To dismantle the proprietary rights that Brahmins held over traditional Vedic knowledge, making it inaccessible to other castes (Vedokta bandi), Savarkar freely taught the sacred Gayatri mantra to everyone. In May 1929, he organized a function in Ratnagiri to declare that anyone who called himself a Hindu had the right to conduct Vedic ceremonies as the Vedas belonged to all castes, and also to wear the sacred thread. He distributed sacred threads to several untouchables of the Mahar and Chamar castes and told them, ‘Take these holy threads and stop bickering.’ The thread was a symbol of a huge division between the Brahmin and the non-Brahmin castes. This simple act of Savarkar brought down a big bastion of Brahminism and caste discrimination, making it an extremely emotional moment for the untouchables who had all along been despised.[24]
These assertions about Savarkar’s anti-caste credentials are buttressed by stories of mutual respect and admiration between Ambedkar and him. Sampath quotes a letter written to Savarkar by Ambedkar where the latter lauds him for appreciating the need to dismantle the varnashrama dharma and for seeing through the limited Gandhian project of eradication of untouchability.[25] This letter was indeed written. However, Ambedkar’s repeated refusal to accept Savarkar’s invitation to Ratnagiri is explained away as a mere coincidence.[26]
A single letter, combined with a glowing self-narrative on his social experiments, can hardly establish Savarkar’s anti-caste credentials as exceptionally progressive. A comparison between his programme of ‘dismantling’ caste and Ambedkar’s annihilation of caste, lays bare the differences. Savarkar was mainly interested in inter-dining, removal of taboos on sea travel, education, temple entry and so on. Ambedkar in contrast regarded inter-dining as only a preliminary step, inter-caste marriage as a significant step and the redistribution of Hindu joint family property and rejection of the shastras as essential for annihilating caste.[27] Ambedkar’s programme was clearly far more radical than that of Savarkar.
Sampath does not attempt any such comparison though. His focus is on confirming Savarkar as a closer ally of Ambedkar than MK Gandhi was.[28] This obsession has two reasons behind it.
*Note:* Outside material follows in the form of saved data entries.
/-- A multiply (R193); the tile's lines that it writes whole lose their poison (R211). -/
def State.runMultiply (s : State) (r : Nat) (rows scales : List (List Nat)) (ta tb : QType)
    (tile row0 col0 n k k0 : Nat) (fresh clear : Bool) : Ran :=
  let cells := (List.range rows.length).flatMap (fun m => (List.range n).map (fun j => (m, j)))
  let out := cells.foldl (fun acc p =>
    let loc := tileLoc r tile (row0 + p.1) (col0 + p.2)
    let c := if fresh then 0 else s.load loc 4
    let x := s.multiplyElem r ta tb c (!fresh && s.poisoned (run loc 4)) (rows.getD p.1 []) (scales.getD p.1 []) (col0 + p.2) k0 k
    (acc.1.store loc 4 x.1, acc.2.1 || x.2.1, acc.2.2 || x.2.2)) (s, false, false)
  let inside (e : Nat × Nat) : Bool := decide (row0 ≤ e.1 ∧ e.1 < row0 + rows.length ∧ col0 ≤ e.2 ∧ e.2 < col0 + n)
  let done := if clear then out.1.zeroOutside r tile row0 col0 rows.length n else out.1
  ⟨done.cleanseTile r tile (fun e => clear || inside e), out.2.2, out.2.1, []⟩

/-- One drained element converted (R195). -/
def drainConvert (s32 : Bool) (dt : QType) (sr : Bool) (x : Nat) (rng : Word) : Nat :=
  let v := if s32 then Val.ofInt (toSigned 32 x) else Fmt.f32.decode x
  (elemOf dt).ofVal (if sr then .sr (rngDraw rng) else .rne) v

/-- Drains elements in order (R195): their converted bits, with the tile's elements zeroed where asked. -/
def State.drainFrom (s : State) (r tile : Nat) (s32 : Bool) (dt : QType) (sr clear : Bool) :
    List (Nat × Nat) → Word → State × List Nat
  | [], _ => (s, [])
  | e :: es, g =>
    let loc := tileLoc r tile e.1 e.2
    let g' := if sr then rngNext g else g
    let x := drainConvert s32 dt sr (s.load loc 4) g'
    let s' := if clear then s.store loc 4 0 else s
    let rest := s'.drainFrom r tile s32 dt sr clear es g'
    (rest.1, x :: rest.2)

/-- A drain (R195). -/
def State.runDrain (s : State) (r tile : Nat) (elems : List (Nat × Nat)) (dests : List Nat) (s32 : Bool) (dt : QType)
    (sr port clear : Bool) (rng : Word) : Ran :=
  let bad := s.poisoned (elems.map (fun e => tileLoc r tile e.1 e.2))
  let size := laneWidth dt / 8
  let drained := s.drainFrom r tile s32 dt sr clear elems rng
  let out := (if clear then drained.1.cleanseTile r tile elems.contains else drained.1, drained.2)
  if port then ⟨out.1, bad, false, out.2.map (BitVec.ofNat 64)⟩
  else
    let moves := (elems.map (fun e => tileLoc r tile e.1 e.2)).zip ((List.range elems.length).map (fun i => dests.getD (size * i) 0))
    let written := ((out.1.storeAt dests (out.2.flatMap (leBytes size))).stampEngine dests).cleanse dests
    ⟨written.carryPoison (moves.filter (fun m => s.poison.contains (lineOf m.1))), bad, false, []⟩

/-- A tile that mwalk is filling (R196). -/
structure WalkTile where
  first : Nat
  rows : List Nat
  cols : List Nat
  samp : List Nat
  deriving DecidableEq, Repr

/-- The slot of a number in a list, which it joins if it is new. -/
def slotOf (xs : List Nat) (x : Nat) : List Nat × Nat :=
  if xs.contains x then (xs, xs.idxOf x) else (xs ++ [x], xs.length)

/-- The tiles of a coordinate list in order (R196). -/
def walkTiles : List (Nat × Nat) → WalkTile → List WalkTile
  | [], t => [t]
  | (i, x) :: rest, t =>
    let r := x / 65536
    let c := x % 65536
    let full := (!t.rows.contains r && t.rows.length == 32) || (!t.cols.contains c && t.cols.length == 32) ||
      t.samp.length == 56
    let t' : WalkTile := if full then ⟨i, [], [], []⟩ else t
    let a := slotOf t'.rows r
    let b := slotOf t'.cols c
    let next := walkTiles rest ⟨t'.first, a.1, b.1, t'.samp ++ [a.2 * 256 + b.2]⟩
    if full then t :: next else next
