/-! ### Page 14, banks and scheduling -/

/-- R373, R374, R386, R388 to R396, R421 and R431: page 14 needs supervisor mode (trap(0, 6)), and some of it a compute or a service core
(trap(7, 10)); tret goes back to k.SEPC in user mode; stage and spill are accepted in staged mode; swapgo exchanges the banks; tlbinv drops
translations and advances the generation; pinrel ends pins; gstop stops or releases a partition; gresume resolves a parked fault; adopt takes a
frozen context.
The model's own choices in it: logs 50, 51, 55 and 57. -/
def Obligations.PrivilegedOperations : Prop :=
  ∀ (s t : State) (a b d : GReg) (x y : Word) (p : Nat) (c : CtxId) (status : Nat),
    let super := s.supervisor s.cur
    let service := isService (coreOf s.cur)
    let core := coreOf s.cur
    let k := s.myCore
    let raises (i : Instr) (cls detail : Nat) : Prop := exec i s = .next (s.trapped (s.me.withDetail { cls := cls, detail := detail }))
    let bit : BitVec 9 := 1#9 <<< x.toNat
    let bit' : BitVec 9 := 1#9 <<< y.toNat
    let unclaimed (r : Word) : Bool := !s.claims.contains (lineOf r.toNat)
    (super = false → ∀ i, i ∈ [Instr.tret, .stage a b, .spill a b, .swapgo, .tlbinv a b, .pinrel a, .gstop a, .gresume a, .adopt d a] → raises i 0 6) ∧
    (service = true → ∀ i, i ∈ [Instr.tret, .stage a b, .spill a b, .swapgo] → raises i 7 10) ∧
    (super = true → service = false → raises (.adopt d a) 7 10 ∧
      exec .tret s = .next (s.setMe { s.me with npc := s.me.sepc, status := s.me.status &&& ~~~1 }).done ∧
      (k.staged = false → raises .swapgo 7 2) ∧
      (k.staged = true → k.valid.getLsbD 8 = false → raises .swapgo 7 5) ∧
      (k.staged = true → k.valid.getLsbD 8 = true →
        (k.busy ≠ 0 → exec .swapgo s = .next (s.noteStall .other)) ∧
        (k.busy = 0 → ∃ u, exec .swapgo s = .next u ∧ (u.core core).active = 1 - k.active ∧ (u.core core).valid = 0x1FF ∧
          ∀ n, n < 8 → s.activeBank core ≠ s.shadowBank core → (u.ctx (ctxIn (s.activeBank core) n)).yreq = BitVec.allOnes 64)) ∧
      (s.clear [a, b] [] [] [] = true → s.Reads [a, b] [x, y] t →
        (k.staged = false → raises (.stage a b) 7 2 ∧ raises (.spill a b) 7 2) ∧
        (k.staged = true →
          (8 < y.toNat → raises (.stage a b) 7 3) ∧
          (y.toNat < 8 → unclaimed x = false → exec (.stage a b) s = .next (s.noteStall .other)) ∧
          (y.toNat ≤ 8 → y.toNat = 8 ∨ unclaimed x → s.stageable x.toNat y.toNat = false → raises (.stage a b) 7 4) ∧
          (y.toNat ≤ 8 → y.toNat = 8 ∨ unclaimed x → s.stageable x.toNat y.toNat = true → k.busy.getLsbD y.toNat = true →
            exec (.stage a b) s = .next (s.noteStall .other)) ∧
          (y.toNat ≤ 8 → y.toNat = 8 ∨ unclaimed x → s.stageable x.toNat y.toNat = true → k.busy.getLsbD y.toNat = false →
            exec (.stage a b) s = .next (t.setCore core { k with
              busy := k.busy ||| bit', valid := k.valid &&& ~~~bit', ops := k.ops ++ [.stage y.toNat x.toNat] }).done) ∧
          (8 < x.toNat ∨ k.valid.getLsbD x.toNat = false → raises (.spill a b) 7 3) ∧
          (x.toNat ≤ 8 → k.valid.getLsbD x.toNat = true → y.toNat % 65536 ≠ 0 → raises (.spill a b) 7 4) ∧
          (x.toNat ≤ 8 → k.valid.getLsbD x.toNat = true → y.toNat % 65536 = 0 → k.busy.getLsbD x.toNat = false →
            exec (.spill a b) s = .next (t.setCore core { k with busy := k.busy ||| bit, ops := k.ops ++ [.spill x.toNat y.toNat] }).done)))) ∧
    (super = true → s.clear [a, b] [] [] [] = true → s.Reads [a, b] [x, y] t →
      let good := field x 11 2 = 0 ∧ field x 1 0 < 2 ∧ (x.getLsbD 0 = true → field x 63 12 = 0) ∧ field y 63 32 = 0
      let gen : BitVec 32 := y.setWidth 32
      let ahead := (gen - k.gens.get (fun _ => 0) s.me.part).toNat
      (¬good → raises (.tlbinv a b) 0 9) ∧
      (good → 2 ^ 31 ≤ ahead → raises (.tlbinv a b) 7 6) ∧
      (good → ahead < 2 ^ 31 → ∃ u, exec (.tlbinv a b) s = .next u ∧ (u.core core).gens.get (fun _ => 0) s.me.part = gen ∧ u.mem = s.mem ∧
        (∀ c e, c = core ∨ c ∈ s.partCores s.me.part → e ∈ (u.core c).tlb → e.part = s.me.part → pageHit x e.page e.size = false) ∧
        (s.retired s.me.part x gen = true → u.me.pc = s.me.npc) ∧ (s.retired s.me.part x gen = false → u.me.pc = s.me.pc))) ∧
    (super = true → s.clear [a] [] [] [] = true → s.Reads [a] [x] t →
      (s.contextAt s.me.part x = none → raises (.pinrel a) 7 3) ∧
      (s.contextAt s.me.part x = some c → s.recordsAt s.me.part x = [] →
        ((s.ctx c).out = false → exec (.pinrel a) s = .next (t.setCtx c { t.ctx c with pins := [] }).done) ∧
        ((s.ctx c).out = true → (s.ctx c).record ∈ s.saved.map Prod.fst → s.cur ≠ c → ∃ u, exec (.pinrel a) s = .next u ∧
          (u.saved.get Ctx.reset (s.ctx c).record).pins = [] ∧ (∀ i, i < 64 → u.word ((s.ctx c).record + 3072 + 8 * i) = 0) ∧
          s.keepsMemory u ((List.range 512).map ((s.ctx c).record + 3072 + ·)))) ∧
      (treeWord x = none ∨ (((∃ release, treeWord x = some (p, release)) ∧ service = false ∧ s.me.part ≠ p)) → raises (.gstop a) 7 7) ∧
      (service = true ∨ s.me.part = p →
        let halted (u : State) : Prop := ∀ c, c ∈ s.partCores p → p ∈ (u.core c).stopped
        (treeWord x = some (p, true) → (s.part p).stopped = false → exec (.gstop a) s = .next t.done) ∧
        (treeWord x = some (p, true) → (s.part p).stopped = true → ∃ u, exec (.gstop a) s = .next u ∧ (u.part p).stopped = false ∧
          u.mem = s.mem ∧ ∀ c, c ∈ s.partCores p → p ∉ (u.core c).stopped) ∧
        (treeWord x = some (p, false) → (s.part p).stopped = true → exec (.gstop a) s = .next t.done) ∧
        (treeWord x = some (p, false) → (s.part p).stopped = false → (s.part p).stopper = none →
          (s.drained p = false → ∃ u, exec (.gstop a) s = .next u ∧ halted u ∧ u.me.pc = s.me.pc ∧ u.mem = s.mem) ∧
          (s.drained p = true → ∃ u, exec (.gstop a) s = .next u ∧ halted u ∧ (u.part p).stopped = true ∧ u.me.pc = s.me.npc ∧
            u.mem = (s.partCores p).foldl (fun m c => m.writes ((s.part p).stoparea + 32 * s.relCore p c)
              ([((s.core c).count p).icount, ((s.core c).count p).sent, ((s.core c).count p).recv, BitVec.ofNat 64 s.time].flatMap
                (fun w => leBytes 8 w.toNat))) s.mem)) ∧
        (treeWord x = some (p, false) → (s.part p).stopped = false → (s.part p).stopper = some s.cur →
          (s.drained p = false → exec (.gstop a) s = .next (s.noteStall .other)) ∧
          (s.drained p = true → ∃ u, exec (.gstop a) s = .next u ∧ (u.part p).stopped = true ∧ u.me.pc = s.me.npc))) ∧
      (let r := x.toNat
       let action := (s.word (r + 24)).toNat
       let part := if service then field (s.word (r + 8)) 18 16 else s.me.part
       (r % 64 ≠ 0 ∨ hbmTop < r + 64 → raises (.gresume a) 7 8) ∧
       (r % 64 = 0 → r + 64 ≤ hbmTop → (4 ≤ action ∨ s.contextAt part (s.word r) = none) → raises (.gresume a) 7 8) ∧
       (r % 64 = 0 → r + 64 ≤ hbmTop → s.contextAt part (s.word r) = some c → (s.ctx c).run = .parked → c ≠ s.cur →
         let was := s.ctx c
         let cause := was.cause.getD { cls := 0, detail := 0 }
         let resumes (pc : Word) : Prop := ∃ u, exec (.gresume a) s = .next u ∧ (u.ctx c).run = .running ∧ (u.ctx c).cause = none ∧ (u.ctx c).pc = pc
         (action = 0 → resumes was.pc) ∧
         (action = 1 → was.admits 1 = true → resumes (was.pc + BitVec.ofNat 64 (2 * was.ir.length))) ∧
         (action = 1 → was.admits 1 = false → raises (.gresume a) 7 8) ∧
         (action = 2 → was.utvec ≠ 0 → was.status.getLsbD 3 = false → was.status.getLsbD 0 = false → ∃ u, exec (.gresume a) s = .next u ∧ (u.ctx c).run = .running ∧
           (u.ctx c).pc = was.utvec &&& ~~~1 ∧ (u.ctx c).uepc = was.pc ∧ (u.ctx c).ucause = cause.code ∧ (u.ctx c).uinfo = cause.addr ∧
           (u.ctx c).status.getLsbD 3 = true) ∧
         (action = 3 → ctxNum c = 0 → ∃ u, exec (.gresume a) s = .next u ∧ ((u.bank (bankOf c)).exited = true ∨
           (u.bank (bankOf c)).team = none))))) ∧
    (service = true → s.clear [a] [d] [] [] = true → s.Reads [a] [x] t →
      (x.toNat % 65536 ≠ 0 → exec (.adopt d a) s = .next (s.trapped { cls := 2, detail := 6, addr := x })) ∧
      (x.toNat % 65536 = 0 → unclaimed x = false → exec (.adopt d a) s = .next (s.noteStall .other)) ∧
      (x.toNat % 65536 = 0 → unclaimed x = true → s.adoption x.toNat = (status, c) →
        (status ≠ 0 → exec (.adopt d a) s = .next (t.put d (BitVec.ofNat 64 status)).done) ∧
        (status = 0 → isPort d = false → ∃ u, exec (.adopt d a) s = .next u ∧ (u.ctx c).status.getLsbD 4 = false ∧
          (d ≠ 0 → u.me.rd d = 0) ∧ s.keepsMemory u [x.toNat + 6])))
First, establishing Savarkar as superior to Gandhi is important for declaring the former as the true saviour of the Hindus. Second, Ambedkar comes of great use in the later chapters when Sampath selectively quotes from his book Pakistan or the Partition of India to rationalize Savarkar’s ideas of Akhand Hindustan.
The standout argument in the second volume pertains to Sampath’s unqualified justification of Savarkar’s Hindu nationalist ideas. Through chapters three and four he argues that Hindu consolidation became essential in the wake of Pan Islamism’s arrival in the Indian political landscape through the Khilafat movement. The need for Hindu consolidation only grew in the face of growing Muslim demands for Pakistan and the Indian National Congress’s ‘appeasement’ of the same. Chapters five and six talk about Savarkar’s assumption of the Presidentship of the Hindu Mahasabha and celebrates his strong advocacy of a united free India with minimum concessions to the Muslim League, and a notion of citizenship based on a vaguely defined love for one’s motherland.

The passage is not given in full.